China has kept its key lending rates on hold as expected
China left its benchmark lending rate unchanged for the third consecutive month, the People’s Bank of China said in a statement.
The one-year loan prime rate is 3.65% and the five-year interest rate is 4.3%.
– Off Abigail
South Korea’s exports fell further in the 20 days since November
South Korea’s exports fell 16.7% on an annual basis for the 20 days to November, with demand from China lagging behind. Information From Customs.
The decline in exports was a sharp drop from the 5.5% decline seen in October compared to the same period a year ago.
Imports also fell 5.5% for the first 20 days of November, resulting in a slight improvement in the trade deficit — $4.4 billion for the period, compared with a $4.9 billion deficit recorded in October.
A total of $40 billion was reported in the trade deficit across the country, according to the agency’s figures.
– Jihye Lee
CNBC Pro: Morgan Stanley’s Mike Wilson predicts S&P 500 bottom, calls it a ‘fantastic buying opportunity’
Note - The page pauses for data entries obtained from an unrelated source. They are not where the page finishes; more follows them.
/-- The row of R133 for a lane instruction (OPC + 0x200 for form I); none for a scalar word or an event. -/
def laneRow : Instr → Option LaneRow
  | .iadd _ => some ⟨0x001#10, .G, .V, .V, .V, .none, [0, 1], true, 0⟩
  | .iaddI _ => some ⟨0x201#10, .I, .V, .V, .none, .none, [0, 1], true, 0⟩
  | .isub _ => some ⟨0x002#10, .G, .V, .V, .V, .none, [0, 1], true, 0⟩
  | .isubI _ => some ⟨0x202#10, .I, .V, .V, .none, .none, [0, 1], true, 0⟩
  | .imul _ => some ⟨0x003#10, .G, .V, .V, .V, .none, [0, 1], true, 0⟩
  | .imulI _ => some ⟨0x203#10, .I, .V, .V, .none, .none, [0, 1], true, 0⟩
  | .imulh _ => some ⟨0x004#10, .G, .V, .V, .V, .none, [0, 1], false, 0⟩
  | .imulhI _ => some ⟨0x204#10, .I, .V, .V, .none, .none, [0, 1], false, 0⟩
  | .imad _ => some ⟨0x005#10, .G, .V, .V, .V, .V, [0, 1], true, 0⟩
  | .imin _ => some ⟨0x006#10, .G, .V, .V, .V, .none, [0, 1], false, 0⟩
  | .iminI _ => some ⟨0x206#10, .I, .V, .V, .none, .none, [0, 1], false, 0⟩
  | .imax _ => some ⟨0x007#10, .G, .V, .V, .V, .none, [0, 1], false, 0⟩
  | .imaxI _ => some ⟨0x207#10, .I, .V, .V, .none, .none, [0, 1], false, 0⟩
  | .iabs _ => some ⟨0x008#10, .G, .V, .V, .none, .none, [1], true, 0⟩
  | .ineg _ => some ⟨0x009#10, .G, .V, .V, .none, .none, [1], true, 0⟩
  | .iset _ => some ⟨0x00A#10, .G, .P, .V, .V, .none, [0, 1], false, 5⟩
  | .isetI _ => some ⟨0x20A#10, .I, .P, .V, .none, .none, [0, 1], false, 5⟩
  | .land _ => some ⟨0x010#10, .G, .V, .V, .V, .none, [0], false, 0⟩
  | .landI _ => some ⟨0x210#10, .I, .V, .V, .none, .none, [0], false, 0⟩
  | .lor _ => some ⟨0x011#10, .G, .V, .V, .V, .none, [0], false, 0⟩
  | .lorI _ => some ⟨0x211#10, .I, .V, .V, .none, .none, [0], false, 0⟩
  | .lxor _ => some ⟨0x012#10, .G, .V, .V, .V, .none, [0], false, 0⟩
  | .lxorI _ => some ⟨0x212#10, .I, .V, .V, .none, .none, [0], false, 0⟩
  | .andn _ => some ⟨0x014#10, .G, .V, .V, .V, .none, [0], false, 0⟩
  | .andnI _ => some ⟨0x214#10, .I, .V, .V, .none, .none, [0], false, 0⟩
  | .lnot _ => some ⟨0x013#10, .G, .V, .V, .none, .none, [0], false, 0⟩
  | .lop _ => some ⟨0x015#10, .G, .V, .V, .V, .V, [0], false, 0⟩
  | .lshl _ => some ⟨0x016#10, .G, .V, .V, .V, .none, [0], false, 0⟩
  | .lshlI _ => some ⟨0x216#10, .I, .V, .V, .none, .none, [0], false, 0⟩
  | .lshr _ => some ⟨0x017#10, .G, .V, .V, .V, .none, [0], false, 0⟩
  | .lshrI _ => some ⟨0x217#10, .I, .V, .V, .none, .none, [0], false, 0⟩
  | .lsra _ => some ⟨0x018#10, .G, .V, .V, .V, .none, [0], false, 0⟩
  | .lsraI _ => some ⟨0x218#10, .I, .V, .V, .none, .none, [0], false, 0⟩
  | .rotl _ => some ⟨0x019#10, .G, .V, .V, .V, .none, [0], false, 0⟩
  | .rotlI _ => some ⟨0x219#10, .I, .V, .V, .none, .none, [0], false, 0⟩
  | .lpopc _ => some ⟨0x01A#10, .G, .V, .V, .none, .none, [0], false, 0⟩
  | .lclz _ => some ⟨0x01B#10, .G, .V, .V, .none, .none, [0], false, 0⟩
  | .brev _ => some ⟨0x01C#10, .G, .V, .V, .none, .none, [0], false, 0⟩
  | .bfe _ => some ⟨0x01D#10, .G, .V, .V, .V, .V, [0, 1], false, 0⟩
  | .bfi _ => some ⟨0x01E#10, .G, .V, .V, .V, .V, [0], false, 0⟩
  | .llea _ => some ⟨0x01F#10, .G, .V, .V, .V, .none, [0], false, 15⟩
  | .lleaI _ => some ⟨0x21F#10, .I, .V, .V, .none, .none, [0], false, 15⟩
  | .lsel _ => some ⟨0x020#10, .G, .V, .V, .V, .P, [0], false, 0⟩
  | .lmov _ => some ⟨0x021#10, .G, .V, .V, .none, .none, [0], false, 0⟩
  | .movi _ => some ⟨0x222#10, .I, .V, .none, .none, .none, [0], false, 0⟩
  | .fadd _ => some ⟨0x030#10, .G, .V, .V, .V, .none, [2], false, 0⟩
  | .faddI _ => some ⟨0x230#10, .I, .V, .V, .none, .none, [2], false, 0⟩
  | .fsub _ => some ⟨0x031#10, .G, .V, .V, .V, .none, [2], false, 0⟩
  | .fsubI _ => some ⟨0x231#10, .I, .V, .V, .none, .none, [2], false, 0⟩
  | .fmul _ => some ⟨0x032#10, .G, .V, .V, .V, .none, [2], false, 0⟩
  | .fmulI _ => some ⟨0x232#10, .I, .V, .V, .none, .none, [2], false, 0⟩
  | .fmin _ => some ⟨0x034#10, .G, .V, .V, .V, .none, [2], false, 0⟩
  | .fminI _ => some ⟨0x234#10, .I, .V, .V, .none, .none, [2], false, 0⟩
  | .fmax _ => some ⟨0x035#10, .G, .V, .V, .V, .none, [2], false, 0⟩
  | .fmaxI _ => some ⟨0x235#10, .I, .V, .V, .none, .none, [2], false, 0⟩
  | .ffma _ => some ⟨0x033#10, .G, .V, .V, .V, .V, [2], false, 0⟩
  | .fset _ => some ⟨0x036#10, .G, .P, .V, .V, .none, [2], false, 7⟩
  | .fsetI _ => some ⟨0x236#10, .I, .P, .V, .none, .none, [2], false, 7⟩
  | .frcp _ => some ⟨0x037#10, .G, .V, .V, .none, .none, [2], false, 0⟩
  | .frsq _ => some ⟨0x038#10, .G, .V, .V, .none, .none, [2], false, 0⟩
  | .fsqrt _ => some ⟨0x039#10, .G, .V, .V, .none, .none, [2], false, 0⟩
  | .fexp2 _ => some ⟨0x03A#10, .G, .V, .V, .none, .none, [2], false, 0⟩
  | .flog2 _ => some ⟨0x03B#10, .G, .V, .V, .none, .none, [2], false, 0⟩
  | .fclass _ => some ⟨0x03C#10, .G, .V, .V, .none, .none, [2], false, 0⟩
  | .hadd2 _ => some ⟨0x040#10, .G, .V, .V, .V, .none, [3, 4], false, 0⟩
  | .hadd2I _ => some ⟨0x240#10, .I, .V, .V, .none, .none, [3, 4], false, 0⟩
  | .hmul2 _ => some ⟨0x041#10, .G, .V, .V, .V, .none, [3, 4], false, 0⟩
  | .hmul2I _ => some ⟨0x241#10, .I, .V, .V, .none, .none, [3, 4], false, 0⟩
  | .hfma2 _ => some ⟨0x042#10, .G, .V, .V, .V, .V, [3, 4], false, 0⟩
  | .cvt _ => some ⟨0x048#10, .X, .V, .V, .none, .none, [0, 1, 2, 3, 4, 5, 6, 7, 8, 9, 10, 11, 12], true, 12⟩
  | .qnt _ => some ⟨0x049#10, .X, .V, .V, .none, .none, [0], false, 1⟩
  | .dqt _ => some ⟨0x04A#10, .X, .V, .V, .none, .none, [0], false, 1⟩
  | .route _ => some ⟨0x050#10, .G, .V, .V, .V, .V, [0], false, 3⟩
  | .routeI _ => some ⟨0x250#10, .I, .V, .V, .none, .V, [0], false, 3⟩
  | .vote _ => some ⟨0x051#10, .G, .S, .P, .none, .none, [0], false, 5⟩
  | .redux _ => some ⟨0x052#10, .G, .S, .V, .none, .none, [0, 1, 2], false, 7⟩
  | .scan _ => some ⟨0x053#10, .G, .V, .V, .none, .none, [0, 1, 2], false, 15⟩
  | .matchL _ => some ⟨0x054#10, .G, .V, .V, .none, .none, [0], false, 0⟩
  | .plop _ => some ⟨0x058#10, .G, .P, .P, .P, .P, [0], false, 0⟩
  | .xset _ => some ⟨0x059#10, .G, .X, .V, .none, .none, [0], false, 0⟩
  | .xsetI _ => some ⟨0x259#10, .I, .X, .none, .none, .none, [0], false, 0⟩
  | .xadd _ => some ⟨0x05A#10, .G, .X, .V, .none, .none, [0], false, 0⟩
  | .xaddI _ => some ⟨0x25A#10, .I, .X, .none, .none, .none, [0], false, 0⟩
  | .xget _ => some ⟨0x05B#10, .G, .V, .X, .none, .none, [0], false, 0⟩
  | .getl _ => some ⟨0x05C#10, .N, .V, .S, .none, .none, [0], false, 0⟩
  | .ld _ => some ⟨0x060#10, .M, .V, .V, .V, .V, [], false, 6⟩
  | .st _ => some ⟨0x061#10, .M, .V, .V, .V, .V, [], false, 6⟩
  | .atom _ => some ⟨0x062#10, .M, .V, .V, .V, .V, [], false, 10⟩
  | .cpy _ => some ⟨0x063#10, .C, .V, .V, .V, .V, [], false, 7⟩
  | .fetch _ => some ⟨0x064#10, .M, .V, .V, .V, .V, [], false, 0⟩
  | .ifL _ => some ⟨0x068#10, .N, .none, .P, .none, .none, [0], false, 1⟩
  | .elseL _ => some ⟨0x069#10, .N, .none, .none, .none, .none, [0], false, 0⟩
  | .fi _ => some ⟨0x06A#10, .N, .none, .none, .none, .none, [0], false, 0⟩
  | .doL _ => some ⟨0x06B#10, .N, .none, .none, .none, .none, [0], false, 0⟩
  | .whileL _ => some ⟨0x06C#10, .N, .none, .P, .none, .none, [0], false, 1⟩
  | .brk _ => some ⟨0x06D#10, .N, .none, .P, .none, .none, [0], false, 1⟩
  | .mma _ => some ⟨0x070#10, .X, .A, .T, .T, .none, [0], true, 3⟩
  | .accz _ => some ⟨0x071#10, .N, .A, .none, .none, .none, [0], false, 0⟩
  | .accrd _ => some ⟨0x072#10, .N, .V, .A, .none, .none, [0], false, 15⟩
  | .accwr _ => some ⟨0x073#10, .N, .A, .V, .none, .none, [0], false, 15⟩
  | .acccvt _ => some ⟨0x074#10, .X, .T, .A, .none, .none, [0], false, 15⟩
  | .isect _ => some ⟨0x078#10, .S, .V, .V, .V, .none, [0], false, 0⟩
  | .rand _ => some ⟨0x079#10, .S, .V, .none, .none, .none, [0], false, 0⟩
  | .sample _ => some ⟨0x07A#10, .S, .S, .V, .V, .V, [2], false, 0⟩
  | .topk _ => some ⟨0x07B#10, .S, .V, .V, .none, .none, [2], false, 0⟩
  | .accept _ => some ⟨0x07C#10, .G, .S, .V, .V, .none, [0], false, 0⟩
  | .lnop _ => some ⟨0x07F#10, .N, .none, .none, .none, .none, [0], false, 0⟩
  | _ => none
Mike Wilson, chief US equity strategist at Morgan Stanley, said we are in the “end phase” of a bear market, but the situation will remain challenging for some time to come.
He predicts when — and at what level — the S&P 500 will hit “new lows.”
– Weissen Don
China will keep its key lending rates steady, according to a Reuters poll
China’s central bank is expected to keep its one-year and five-year lending prime rates on hold, according to a Reuters poll.
The one-year rate is currently 3.65% and the five-year LPR is 4.3%.
The People’s Bank of China last cut both interest rates in August.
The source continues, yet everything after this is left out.